No obstante, el economista de Credicorp Capital, Camilo Durán, expresa que se debe tener en cuenta los beneficios de la depreciación del peso: “Por un lado, la pérdida de valor de nuestra moneda frente al dólar incentiva en gran medida a los exportadores de los bienes producidos en el país, y, por otra parte, beneficia a aquellos productos nacionales que compiten con bienes importados”.

En todo caso, los especialistas creen que el ‘súper dólar’ debería alentar gradualmente la producción de la industria con la mejora gradual en el ritmo de crecimiento de los principales socios comerciales, mientras que la reducción de los aranceles a las importaciones (Pipe 2.0) apoyaría la expansión de este sector.

En adición, la reapertura de la refinería de Cartagena contribuirá fuertemente a mejorar los indicadores de la industria, dado su peso relativo en la muestra total (20 %).

CONSUMO DE HOGARES, FORTALEZA DE LAS VENTAS MINORISTAS

Para junio, se espera que las ventas minoristas continúen presentando una tasa de crecimiento positiva, consolidando la recuperación observada en mayo.

Este indicador resulta relevante porque permite analizar y seguir de cerca la dinámica del consumo privado de la economía en una frecuencia mensual.

Además, permite anticipar cómo será la evolución del consumo privado en las cuentas nacionales (PIB) debido a que el consumo de los hogares representa cerca del 65 por ciento del PIB total.

Acciones y Valores le apuesta a un crecimiento modesto en el mes de junio cercano al 3,0 %, mientras que Credicorp Capital espera que el comercio minorista tenga un incremento interanual de 3,2 %.

Mauricio Hernández, especialista económico de BBVA, estima una dinámica positiva junto a una variación positiva de 5,5 % en este indicador.

“Esperamos un crecimiento alto porque las ventas de carros en el mes estuvieron relativamente estables respecto al año anterior.

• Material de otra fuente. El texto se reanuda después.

theorem verdict?_checkHere_of_fpmr (write : Bool) : verdict? (checkHere (.sysReg64 .fpmr write) s) =
    some (if s.params.featFPMR && fpControlTraps s then .trap .el2 0x07 none else .noTrap) := by
  rw [checkHere_of_reachable hState, verdict?_of_no_fpId hSettled h2 rfl rfl,
    settledVerdict_current hEl rfl rfl rfl rfl]
  simp [classify, classify64, inSMEclass, inSVEclass, inFPclass]

/-- A described access to a register of SME is trapped by SMEN or TSM. -/
theorem verdict?_checkHere_of_sme {i : CheckedInstr}
    (hClass : classify i s.env.el s.env.trappedByCpacrTrace = { smeReg := true }) :
    verdict? (checkHere i s) =
      some (if s.params.featSME && smeControlTraps s then .trap .el2 0x1D (some 0) else .noTrap) := by
  rw [checkHere_of_reachable hState, hClass, verdict?_of_no_fpId hSettled h2 rfl rfl,
    settledVerdict_current hEl rfl rfl rfl rfl]
  simp [inSMEclass, inSVEclass, inFPclass]

/-- A described access to a register of SVE is trapped by ZEN or TZ. -/
theorem verdict?_checkHere_of_sve {i : CheckedInstr}
    (hClass : classify i s.env.el s.env.trappedByCpacrTrace = { sveReg := true }) :
    verdict? (checkHere i s) =
      some (if s.params.featSVE && sveControlTraps s then .trap .el2 0x19 none else .noTrap) := by
  rw [checkHere_of_reachable hState, hClass, verdict?_of_no_fpId hSettled h2 rfl rfl,
    settledVerdict_current hEl rfl rfl rfl rfl]
  simp [inSMEclass, inSVEclass, inFPclass]

/-- Above EL0 an access to a register of the note of rule R138 is trapped as use of the SIMD and floating-point
registers, where it counts as that and is no write of an MVFR. -/
theorem verdict?_checkHere_of_fpId {r : FpIdReg} {write : Bool} (hEl0 : s.env.el ≠ .el0)
    (hFp : fpIdIsFpReg ⟨r, write⟩ s.env.el = true) (hMvfr : ∀ st, isMvfrWrite { fpId := some ⟨r, write⟩ } st = false) :
    verdict? (checkHere (.sysReg32 (.fpId r) write) s) =
      some (if fpControlTraps s then .trap .el2 0x07 none else .noTrap) :=
  verdict?_checkHere_of_fp hSettled h2 hEl hState (fpId := some ⟨r, write⟩) (by rw [classify, classify32, hFp])
    (by simp [undefinedFpId, hEl0]) (hMvfr _)

theorem verdict?_checkHere_of_fpsid_write (hEl0 : s.env.el ≠ .el0) :
    verdict? (checkHere (.sysReg32 (.fpId .fpsid) true) s) =
      some (if fpControlTraps s then .trap .el2 0x07 none else .noTrap) :=
  verdict?_checkHere_of_fpId hSettled h2 hEl hState hEl0 (by simp [fpIdIsFpReg, hEl0]) (by simp [isMvfrWrite])

end

/-- Settles O49: each named access is of one class, which its own control traps. -/
theorem namedAccessesAreTrapped : Obligations.NamedAccessesAreTrapped := by
  intro s write k hSettled h2 hEl hState
  have hFp {i : CheckedInstr} (hClass : classify i s.env.el s.env.trappedByCpacrTrace = { fpReg := true }) :=
    verdict?_checkHere_of_fp hSettled h2 hEl hState hClass rfl (by simp [isMvfrWrite])
  have hSme {i : CheckedInstr} := verdict?_checkHere_of_sme (i := i) hSettled h2 hEl hState
  have hSve {i : CheckedInstr} := verdict?_checkHere_of_sve (i := i) hSettled h2 hEl hState
  simp only [List.forall_mem_cons]
  refine ⟨⟨hFp rfl, hFp rfl, hFp rfl, hFp rfl, hFp rfl, List.forall_mem_nil _⟩,
    verdict?_checkHere_of_fpmr hSettled h2 hEl hState write, fun hEl0 _ => ?_,
    ⟨hSme rfl, hSme rfl, hSme rfl, hSme rfl, List.forall_mem_nil _⟩, hSve rfl, hSve rfl, List.forall_mem_nil _⟩
  have hFpId {r : FpIdReg} {write : Bool} := verdict?_checkHere_of_fpId (r := r) (write := write) hSettled h2 hEl
    hState hEl0
  exact ⟨hFpId rfl (by simp [isMvfrWrite]), hFpId rfl (by simp [isMvfrWrite]), hFpId rfl (by simp [isMvfrWrite]),
    hFpId rfl (by simp [isMvfrWrite]), verdict?_checkHere_of_fpsid_write hSettled h2 hEl hState hEl0,
    List.forall_mem_nil _⟩

/-- Settles O56: the rules ahead of the tests answer at EL0 and for a write of an MVFR; a write of FPSID reaches the
tests. -/
theorem fpIdRegisterAccesses : Obligations.FpIdRegisterAccesses := by
  intro r write s h2 hState hSt
  have hLevel (hEl : s.env.el = .el1 ∨ s.env.el = .el2) : s.env.el ≠ .el0 ∧ s.env.el ≠ .el3 := by
    rcases hEl with h | h <;> simp [h]
  refine ⟨fun hEl0 => ?_, fun hEl hPolicy hMvfr => ?_, fun hEl hSettled => ?_⟩
  · rw [checkHere_of_reachable hState]
    simp [cptrEl2Check, classify, classify32, undefinedTrace, undefinedFpId, h2, hSt, hEl0, verdict?]
  · have hWrite (fp : Bool) : isMvfrWrite { fpReg := fp, fpId := some ⟨r, true⟩ } .aarch32 = true := by
      rcases hMvfr with rfl | rfl | rfl <;> rfl
    rw [checkHere_of_reachable hState]
    simp [cptrEl2Check, classify, classify32, undefinedTrace, undefinedFpId, h2, hSt, hLevel hEl, hWrite, hPolicy]
  · obtain ⟨hEl0, hEl3⟩ := hLevel hEl
    exact verdict?_checkHere_of_fpsid_write hSettled h2 hEl3 hState hEl0

/-! ## The controls of System registers (rules R122 to R131, R151 to R158) -/

/-- Settles O50: TCPAC is the one test an access to CPACR_EL1 or CPACR meets. -/
theorem tcpacField : Obligations.TcpacField := by
  intro el st s hSettled h2
  rw [verdict?_of_no_fpId hSettled h2 rfl rfl]
  simp [settledVerdict, inSMEclass, inSVEclass, inFPclass, tcpacEc]

/-- Settles O51: TAM is the one test an access to an Activity Monitors register meets. -/
theorem tamField : Obligations.TamField := by
  intro k el st s hSettled h2
  rw [verdict?_of_no_fpId hSettled h2 rfl rfl]
  cases k <;> simp [settledVerdict, inSMEclass, inSVEclass, inFPclass, and_assoc, tamEc]

/-- Settles O52: each register is of the class of TAM by the kind of its access. -/
theorem activityMonitorRegisters : Obligations.ActivityMonitorRegisters := by
  intro r c write s hSettled h2 hState hFeat hEl hBit
  have hTrap {i : CheckedInstr} (k : AmuKind)
      (hClass : classify i s.env.el s.env.trappedByCpacrTrace = { amu := some k }) :
      verdict? (checkHere i s) = some (.trap .el2 (tamEc (some k)) none) := by
    rw [checkHere_of_reachable hState, hClass, verdict?_of_no_fpId hSettled h2 rfl rfl]
    simp [settledVerdict, inSMEclass, inSVEclass, inFPclass, hFeat, hEl, hBit]
  exact ⟨hTrap .a64 rfl, hTrap .a64 rfl, hTrap .a32MrcMcr rfl, hTrap .a32MrrcMcrr rfl⟩

theorem settledVerdict_porEl0 (el : EL) (st : ExecState) (s : State) :
    settledVerdict { porEl0 := true } el st s =
      if s.env.e2h = true ∧ s.params.featS1POE = true ∧ st = .aarch64 ∧ el = .el0 ∧ s.base.bits.getLsbD 29 = false then
        e0poeVerdict s (s.draws + 1)
      else .noTrap := by
  simp [settledVerdict, inSMEclass, inSVEclass, inFPclass, and_assoc]

/-- Settles O53: E0POE is the one test an access to POR_EL0 meets. -/
theorem e0poeField : Obligations.E0poeField := by
  intro el st s hSettled h2
  rw [verdict?_of_no_fpId hSettled h2 rfl rfl, settledVerdict_porEl0]
  refine ⟨fun hTraps => ?_, fun hNot => by rw [if_neg hNot]⟩
  rw [if_pos hTraps]
  exact ⟨fun hTge => congrArg some (e0poeVerdict_of_tge hTge _),
    fun _ => (e0poeVerdict_cases s _).imp (congrArg some) (congrArg some)⟩

/-- What TTA traps below EL3, layout by layout (rules R130, R157). -/
theorem ttaTrapsAt_iff {el : EL} (hEl : el ≠ .el3) (byCpacr : Bool) (s : State) :
    ttaTrapsAt byCpacr el s = true ↔
      (s.env.e2h = true ∧ s.base.bits.getLsbD 28 = true ∧
        ((s.env.tge = false ∧ byCpacr = false) ∨ (s.env.tge = true ∧ el ≠ .el1))) ∨
      (s.env.e2h = false ∧ s.base.bits.getLsbD 20 = true ∧ byCpacr = false) := by
  have hNotEl1 : el = .el0 ∨ el = .el2 ↔ el ≠ .el1 := by
    cases el <;> simp at hEl ⊢
  cases hE2h : s.env.e2h with
  | true => simp [ttaTrapsAt, hE2h, belowEL3, hEl, hNotEl1]
  | false => simp [ttaTrapsAt, hE2h, belowEL3, hEl]
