-- ==== Sys2Proof/Syntax.lean ====
section
/-! DEFINITION. What the core consumes and what it hands out: the 6-byte command frame, the commands of the opcode
table (spec/opcode_table.json, spec/30_encoding.md R74), and the directives of the Playback Scheduler. -/

namespace Sys2Proof

/-- The CommandFrame record: the six bytes of a candidate under the field names of spec/30_encoding.md R71. -/
structure CommandFrame where
  sync : Byte
  command : Byte
  intensity : Byte
  durationCode : Byte
  checksum : Byte
  tail : Byte
  deriving DecidableEq, Repr

/-- The commands, one constructor per row of the opcode table. Every frame carries `intensity` and `duration_code`,
also where the command ignores them (spec/30_encoding.md R76): they take part in the checksum. -/
inductive Instr where
  /-- `STOP i, d`: command byte 0x00 (spec/42_playback_scheduler.md R121). -/
  | stop (intensity durationCode : Byte)
  /-- `PLAY i, d`: command byte 0x01 (R122). -/
  | play (intensity durationCode : Byte)
  /-- `CMD c, i, d` with c in 0x02..0xFF (R130). -/
  | unknown (command intensity durationCode : Byte)
  deriving DecidableEq, Repr

/-- The mode of a `Start` directive: `Loop | FixedCycles(count : u16)` (spec/10_state.md R32). -/
inductive PlayMode where
  | loop
  | fixedCycles (count : U16)
  deriving DecidableEq, Repr

/-- A PlaybackDirective, in the shape of `pwm_start` and `pwm_stop` (spec/60_exceptions.md R165). -/
inductive PlaybackDirective where
  | start (dutyTicks : U16) (mode : PlayMode)
  | stop
  deriving DecidableEq, Repr

end Sys2Proof
end

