-- ==== Sys2Proof/Config.lean ====
section
/-! DEFINITION. What an implementation fixes (spec/00_scope.md R9), the conceptual state of the PWM driver
(spec/60_exceptions.md R166), and the one free value of the model. -/

namespace Sys2Proof

/-- The parameters of an instance, in the ranges of R9; a configuration out of range cannot be built. They are fixed
at instantiation and no command writes them (spec/10_state.md R27). -/
structure Config where
  /-- `PWM_PERIOD_TICKS`, written `P`: the timer top value. -/
  pwmPeriodTicks : Nat
  /-- `MAX_REPEAT`, written `M`: the largest repeat count of the PWM driver. -/
  maxRepeat : Nat
  period_range : 1 ≤ pwmPeriodTicks ∧ pwmPeriodTicks ≤ 65535
  repeat_range : 1 ≤ maxRepeat ∧ maxRepeat ≤ 65535
  deriving DecidableEq, Repr

/-- The configuration with the given parameters, where both are in range. -/
def Config.ofNats (p m : Nat) : Option Config :=
  if hp : 1 ≤ p ∧ p ≤ 65535 then
    if hm : 1 ≤ m ∧ m ≤ 65535 then some ⟨p, m, hp, hm⟩ else none
  else none

/-- The reference value of P and the default of M (R9). DESIGN CHOICE (unsafe): that `State.reset` is the machine
instantiated so; notes/assumptions/2.md. -/
def Config.reference : Config := ⟨10000, 65535, by decide, by decide⟩

/-- The conceptual state of the PWM driver: `Idle`, or `Running` with the arguments of the most recent accepted
`Start` (spec/60_exceptions.md R166). It belongs to the environment; the core never reads it (R169). -/
inductive PwmDriver where
  | idle
  | running (dutyTicks : U16) (mode : PlayMode)
  deriving DecidableEq, Repr, Inhabited

/-- The n-th draw of a driver state the spec leaves open: after a rejected directive (spec/60_exceptions.md R169) and
across a hardware `rst` (spec/70_reset_and_hazards.md R181). DESIGN CHOICE (safe): a free value, nothing constrains it;
notes/assumptions/6.md. -/
opaque Config.freeDriver : Nat → PwmDriver

end Sys2Proof
end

A diferencia de los meses anteriores, en junio las ventas de carros no restaron al crecimiento del total de las ventas minoristas”, añadió Hernández.

Teniendo en cuenta la fuerte depreciación del peso, la inflación que se ubica por encima del techo del rango meta del Banco de la República y la desaceleración económica, se estima que durante la segunda mitad del año, las ventas minoristas continúen con crecimiento positivo.